На смену тлетворному смятению приходит здоровая, полноводная тревога. Холодной струёй она омывает Лялю Гавриловну и отрезвляет её. Зубы у неё немного поколачиваются одни о другие, но это даже к лучшему: она чувствует, что тревога промыла каждую линзу в её сознании, каждое стёклышко.
– Г-н Никитин, – спрашивает его Ляля чужим голосом, – Михал Михалыч, а как нашли Кончиковского?
Никитин сначала осматривает её сверху донизу, а затем отвечает:
– Его, милая M-lle Lala, нашли рано утром у чёрного входа с дырочкой от ножа-с. А ночью все с шумом отъезжали от парадного подъезда, как и положено напыщенным и нафабренным[62] сударям-академикусам, и не заметили его.
Нафабренным, думает Ляля Гавриловна. Нафабренным – речь явно идёт об усатых господах, стало быть, не об одном лишь Бальмонте с его скромной испаньолкой на лице… О ком это прослышал Никитин? Усатые пауки из кабинета Ковалевского – вот кто, и никто иной, был вчера в Versaillais!
– Г-н Никитин, а вы раньше встречали Кончиковского?
– Не имел чести, милая барышня, он не из нашего кружка-с. Вероятно, из Москвы-с, как и Бальмонт…
Ляля садится на скамью, достаёт чернильный карандаш, лижет кончик, пишет на листке свой адрес.
– Михал Михалыч, это мой адрес. Очень прошу вас сообщить мне, если вы узнаете что-то важное.
Никитин берёт листок и с понимаем оглядывает Лялю ещё раз. Он не спросил, почему она вчера была у Развалова и отчего желает знать исход событий. Для него интерес милых созданий в шляпках – нечто естественное и не нуждающееся в объяснениях. Как близорукий человек не вздумает спрашивать у вышивальщицы, каким таким крестом вышиты её узоры – он и не подозревает, что они бывают разными, – так и Никитин не ведает о разных обстоятельствах и условиях: для него всё едино.
Шляпка – это цветок, а сударь – пчела. Ну, какой чудак изволит опрашивать Мсьё Пчелу об его обстоятельствах посещения цветка, а Мадемуазель Цветок – об её? Навстречу пчеле не раскроется только дефективный либо засохший цветок, это же очевидно. Так и пчела знает лишь одну заботу – питаться и опылять. Картина всегда едина, и Никитин не верит в само существование индивидуальных обстоятельств либо тонких различий, ибо никогда не вкладывал в них свои пальцы и не ощупывал. Да и кто не побрезгует дозволить Никитину вкладывать пальцы в отверстия своих обстоятельств, дабы он уверовал?..
Ляля Гавриловна прощается с ним и идёт домой: она квартирует в получасе ходьбы. Барышни-соседки и домохозяйка как раз отобедали – они чирикают, как воробышки, приглашая её в столовую. Это невозможно: Ляля Гавриловна не может сейчас находиться в компании беззаботно посвистывающих птиц, как больная птица всегда отходит в сторонку от здоровой братии. Ляля жалуется на утомление и поднимается в свою комнатку.
Не раздеваясь, она садится на кровать и думает о нём.
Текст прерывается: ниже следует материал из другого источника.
/-- One slot of the table being built, with its page list behind those before it (R270); one whose list the area has no room for stays
out (log 165): in a single-module job a fenced request and one whose pin fails are left out (R241,
R244); in a larger job the slot stays and is fenced (R268). The bank so far, and the slots to fence. -/
def buildSlot (x : Part) (s : Nat) (e : PlaceEntry) (a : SlotBank × List Nat × Dev) : SlotBank × List Nat × Dev :=
  let (t, f, d) := a
  let multi := decide (1 < x.job.modules)
  match getReq x e.id with
  | none => if multi then ({ t with slots := tput t.slots s { place := e } }, f ++ [s], d) else a
  | some r =>
    let area := areaFor x r e.gen
    let entry : SlotBank := { t with
      slots := tput t.slots s ⟨e, area.getD 0xFF, r.pages.length, t.lists.length⟩, lists := t.lists ++ r.pages }
    if 65536 * nBlocks x < entry.lists.length then
      if multi then ({ t with slots := tput t.slots s { place := e } }, f ++ [s], rideSlot x r s e 4 d)
      else (t, f, if r.st = .running then eclipseReq x r 3 d else d)
    else if !multi && r.fenced then
      (t, f, modReq x.pid r.id (fun q => { q with fenced := false }) (if r.st = .running then eclipseReq x r 5 d else d))
    else match pinFails d r.pages with
      | some (p, c) =>
        let d := ephRec x.pid 0x16 s e.id.toNat (p + c * 2 ^ 20) d
        if multi then (entry, f ++ [s], rideSlot x r s e 4 d)
        else (t, f, if r.st = .running then eclipseReq x r 4 d else d)
      | none => (entry, if area.isNone then f ++ [s] else f, rideSlot x r s e 0 (pinPages r.pages d))

/-- SLOT_TABLE_BUILD (R240, R266, R270): the table of orbit n + 1 is written into the bank not in force and marked ready. -/
def slotTableBuild (pid : Nat) : Dev → Dev := withPart pid fun x d =>
  match x.srv.next with
  | .made t =>
    if x.plan ≠ .running || x.srv.ready then d
    else
      let (b, fences, d) := t.foldl (fun a e => buildSlot x e.1 e.2 a) ({ orbit := x.srv.nextFor }, [], d)
      modSrv pid (fun s => { s with
        bank0 := if s.bank then b else s.bank0, bank1 := if s.bank then s.bank1 else b, ready := true
        fenceNext := fences }) d
  | _ => d

/-- SLOT_TABLE_BUILD (R266). -/
def execSlotTableBuild (part : Fin 16) : State → Host.Outcome State Fault Refusal := on (whenMp (slotTableBuild part.val))

/-! ### Delivery -/

/-- The token at a position of a request's token array (R261); a position that no readable page holds gives a free value. -/
def tokenAt (d : Dev) (pages : List Nat) (pos : Nat) : Nat × Dev :=
  let off := 64 + 4 * pos
  match (pages[off / 65536]?).bind (fun p => pageRd d p (off % 65536) 4) with
  | some b => (leNat b % 2 ^ 20, pageNote ((pages[off / 65536]?).getD 0) (off % 65536) 4 d)
  | none =>
    let (v, d) := draw 20 d
    (v.toNat, d)

def charge (pid c n : Nat) : Dev → Dev :=
  modSrv pid (fun s => { s with charge := tput s.charge c ((tget s.charge c).getD 0 + n) })

/-- The position of the token that a step yields. -/
def stepPos (e : PlaceEntry) : Nat := if e.cond.getLsbD 1 then e.pos else e.pos + e.chunk

/-- The leader's TOKEN record finds the ring full, or behind a digest that is held back: its token is not delivered (R277, R283). -/
def tokenLost (x : Part) (d : Dev) : Bool :=
  isLeader x && ((getPart (ephGap x.pid d) x.pid).map (fun y => ephEn y && (y.eph.gap ≠ 0 || !ephOpen y))).getD false

/-- A token that cannot be delivered: its record is counted as lost, and its request takes its step again from its last complete token:
the steps under way count for nothing, and it is left out of the next placement (R246; log 166). -/
def loseToken (x : Part) (s : Step) (r : Req) (w : Stamp) (d : Dev) : Dev :=
  reqRec x w 0x05 s.slot r.id (stepPos s.place % 2 ^ 24)
    (modReq x.pid r.id (fun q => { q with voidTo := some x.orbit, fenced := true }) d)

/-- The token of a step is delivered, and ends its request where it is the last or, under LATE_END, LATE (R263, R277). -/
def deliverToken (x : Part) (s : Step) (r : Req) (late : Bool) (w : Stamp) (d : Dev) : Dev :=
  let pos := stepPos s.place
  let (tok, d) := tokenAt d r.pages pos
  let r := { r with prefilled := r.prompt, delivered := r.delivered + 1 }
  let stop := r.stop.toNat = tok
  let full := decide (r.maxNew ≤ r.delivered)
  let d := charge x.pid r.customer 1 (modReq x.pid r.id (fun q => { q with
    prefilled := r.prefilled, delivered := r.delivered }) d)
  let d := reqRec x w 0x05 s.slot r.id
    (pos % 2 ^ 24 + tok * 2 ^ 24 + b2n late * 2 ^ 44 + b2n stop * 2 ^ 45 + b2n full * 2 ^ 46) d
  if stop || full then endReq x.pid r s.slot stOk 1 w d
  else if late && !r.lateCont then endReq x.pid r s.slot stLate 2 w d
  else d

/-- A step whose marks fence nothing (R263, R277, R279): its chunk and its token are recorded and charged; the step of an ended
request is discarded, and one from before a restart counts for nothing. -/
def deliverStep (x : Part) (s : Step) (d : Dev) : Dev :=
  let w : Stamp := ⟨s.endMt.toNat, s.orbit.toNat, s.ts.toNat⟩
  let emit := s.place.cond.getLsbD 6
  if s.ended ≠ 0 then
    if emit then reqRec x w 0x0A s.slot s.place.id (stepPos s.place % 2 ^ 24 + s.ended * 2 ^ 24) d else d
  else match (getPart d x.pid).bind (getReq · s.place.id) with
    | none => d
    | some r =>
      if voided r s.orbit then d
      else
        let late := r.deadline ≠ 0 && decide (r.deadline.toNat < s.endMt.toNat)
        let deliver (d : Dev) : Dev := if tokenLost x d then loseToken x s r w d else deliverToken x s r late w d
        if s.place.cond.getLsbD 2 then
          let d := reqRec x w 0x04 s.slot r.id (s.place.pos % 2 ^ 24 + (s.place.chunk - 1) % 2 ^ 11 * 2 ^ 24 +
            b2n (s.place.cond.getLsbD 4) * 2 ^ 35) d
          let d := charge x.pid r.customer s.place.chunk (modReq x.pid r.id (fun q => { q with
            prefilled := s.place.pos + s.place.chunk }) d)
          if late && !r.lateCont then endReq x.pid r s.slot stLate 2 w d
          else if emit then deliver d else d
        else deliver d

/-- The request entry of a checkpoint (R356). -/
def ckptReq (r : Req) : List Byte :=
  let st : Nat := if r.held then 3 else match r.st with
    | .waiting => 0
    | .running => 1
    | .eclipsed => 2
  padTo 64 (toLe 4 r.id.toNat ++ toLe 2 r.customer ++ toLe 1 (r.priority + 8 * b2n r.lateCont) ++ toLe 1 st ++
    toLe 4 r.adapter.toNat ++ toLe 4 r.gen.toNat ++ toLe 4 (r.prompt - r.before) ++ toLe 4 (r.maxNew + r.before) ++
    toLe 4 r.stop.toNat ++ toLe 8 r.deadline.toNat ++ toLe 4 (r.before + r.delivered))

/-- Header, with COMMIT 0, and body of a checkpoint (R356, Table 13.8). -/
def ckptImage (d : Dev) (x : Part) (c : Ckpt) (mt : BitVec 64) : List Byte :=
  let reqs := if isLeader x then x.srv.reqs else []
  let adps := adpIn x (fun s => s = .ready || s = .superseded)
  let buds := if isLeader x then List.range (1024 * nBlocks x) else []
  let body := reqs.flatMap ckptReq ++ adps.flatMap adpEntry ++ buds.flatMap (fun k => toLe 16 (budget d x k).toNat)
  toLe 4 0x54504B43 ++ toLe 2 1 ++ toLe 2 x.job.rank ++ toLe 2 x.job.tag.toNat ++ toLe 2 x.job.epoch.toNat ++
    toLe 4 c.orbit.toNat ++ toLe 8 c.seq.toNat ++ toLe 8 mt.toNat ++ toLe 4 reqs.length ++ toLe 4 adps.length ++
    toLe 4 buds.length ++ toLe 4 0 ++ hashBytes ((x.info.map (·.hash)).getD 0) ++
    hashBytes (((activeMan x).map (·.hash)).getD 0) ++ hashBytes x.eph.prevHash ++ hashBytes (sha384 body) ++ toLe 16 0 ++ body

/-- CHECKPOINT_CAPTURE (R357): once the marks of orbit k are complete and its tokens delivered, the state is captured
and its writing begins, COMMIT 0 (R358); a leader with more than 65,536 requests fails the checkpoint (R356). -/
def ckptCapture (pid : Nat) : Dev → Dev := withPart pid fun x d =>
  match x.job.ckpt with
  | none => d
  | some c =>
    match getMark x c.orbit with
    | none => d
    | some m =>
      if c.image.isSome || !m.complete || x.srv.steps.any (fun s => !orbitBefore c.orbit s.orbit) then d
      else
        let img := ckptImage d x c m.completeMt
        let full := isLeader x && decide (65536 < x.srv.reqs.length)
        let d := if full || decide (c.size < img.length) || !hostOk d c.addr img.length then d else hostWr c.addr img d
        modPart pid (fun y => { y with job := { y.job with ckpt := some { c with
          image := some img, fail := if full then some (BitVec.ofNat 8 stNotReady) else none } } }) d

/-- ORBIT_MARK (R327, R357). -/
def execOrbitMark (part : Fin 16) : State → Host.Outcome State Fault Refusal :=
  on (whenAwake (fun d => whenMp (ckptCapture part.val) (orbitMark part.val d)))

/-- TOKEN_DELIVERY (R245, R277): the steps of the oldest orbit that waits, once the module holds that orbit's complete marks. A
fenced step delivers nothing. -/
def tokenDelivery (pid : Nat) : Dev → Dev := withPart pid fun x d =>
  match x.srv.steps with
  | [] => d
  | s :: _ =>
    match getMark x s.orbit with
    | none => d
    | some m =>
      if !m.complete then d
      else
        let now := x.srv.steps.filter (fun t => t.orbit = s.orbit)
        forEach now (fun t d =>
          let t' := (((getPart d pid).map (·.srv.steps)).getD []).find? (fun u => u.orbit = t.orbit && u.slot = t.slot)
          let d := if m.allFence || m.fence.getLsbD t.slot then d else deliverStep x (t'.getD t) d
          modSrv pid (fun v => { v with steps := v.steps.filter (fun u => !(u.orbit = t.orbit && u.slot = t.slot)) }) d) d

/-- TOKEN_DELIVERY (R277). -/
def execTokenDelivery (part : Fin 16) : State → Host.Outcome State Fault Refusal :=
  on (whenMp (fun d => ckptCapture part.val (tokenDelivery part.val d)))

/-- GAP (R283). -/
def execGap (part : Fin 16) : State → Host.Outcome State Fault Refusal := on (whenMp (ephGap part.val))

end Sys2Proof.Machine
end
Где он сейчас? Где провёл последние полдня? Кто задержал его и помешал ему утром встретиться с Никитиным? Куда он поехал после кутежа? И главный вопрос: вдруг он тоже умер?
Сердце у Ляли Гавриловна скачет галопом, ей тяжело дышать, тяжело сидеть, тяжело думать об этом, тяжело терпеть себя и свои мысли. Она спускается в кухню, выпивает кофею с молоком, потом поднимается обратно и уже на лестнице знает: надо ехать, ехать и искать, искать и найти его, пока не слишком поздно! Он же не на краю света, не в ином государстве – он здесь, в этом самом городе, что и она. Ожидание ничего не решает.
У себя в комнате она снимает со шляпки украшения и прикалывает чёрную вуалетку. Достаёт свою денежную коробочку и решительно берёт всё, пряча банкноты и серебро во внутренний карман платья, а мелкие монеты отдельно – на мелкие расходы. Затем выбегает на улицу и ловит коляску до Versaillais.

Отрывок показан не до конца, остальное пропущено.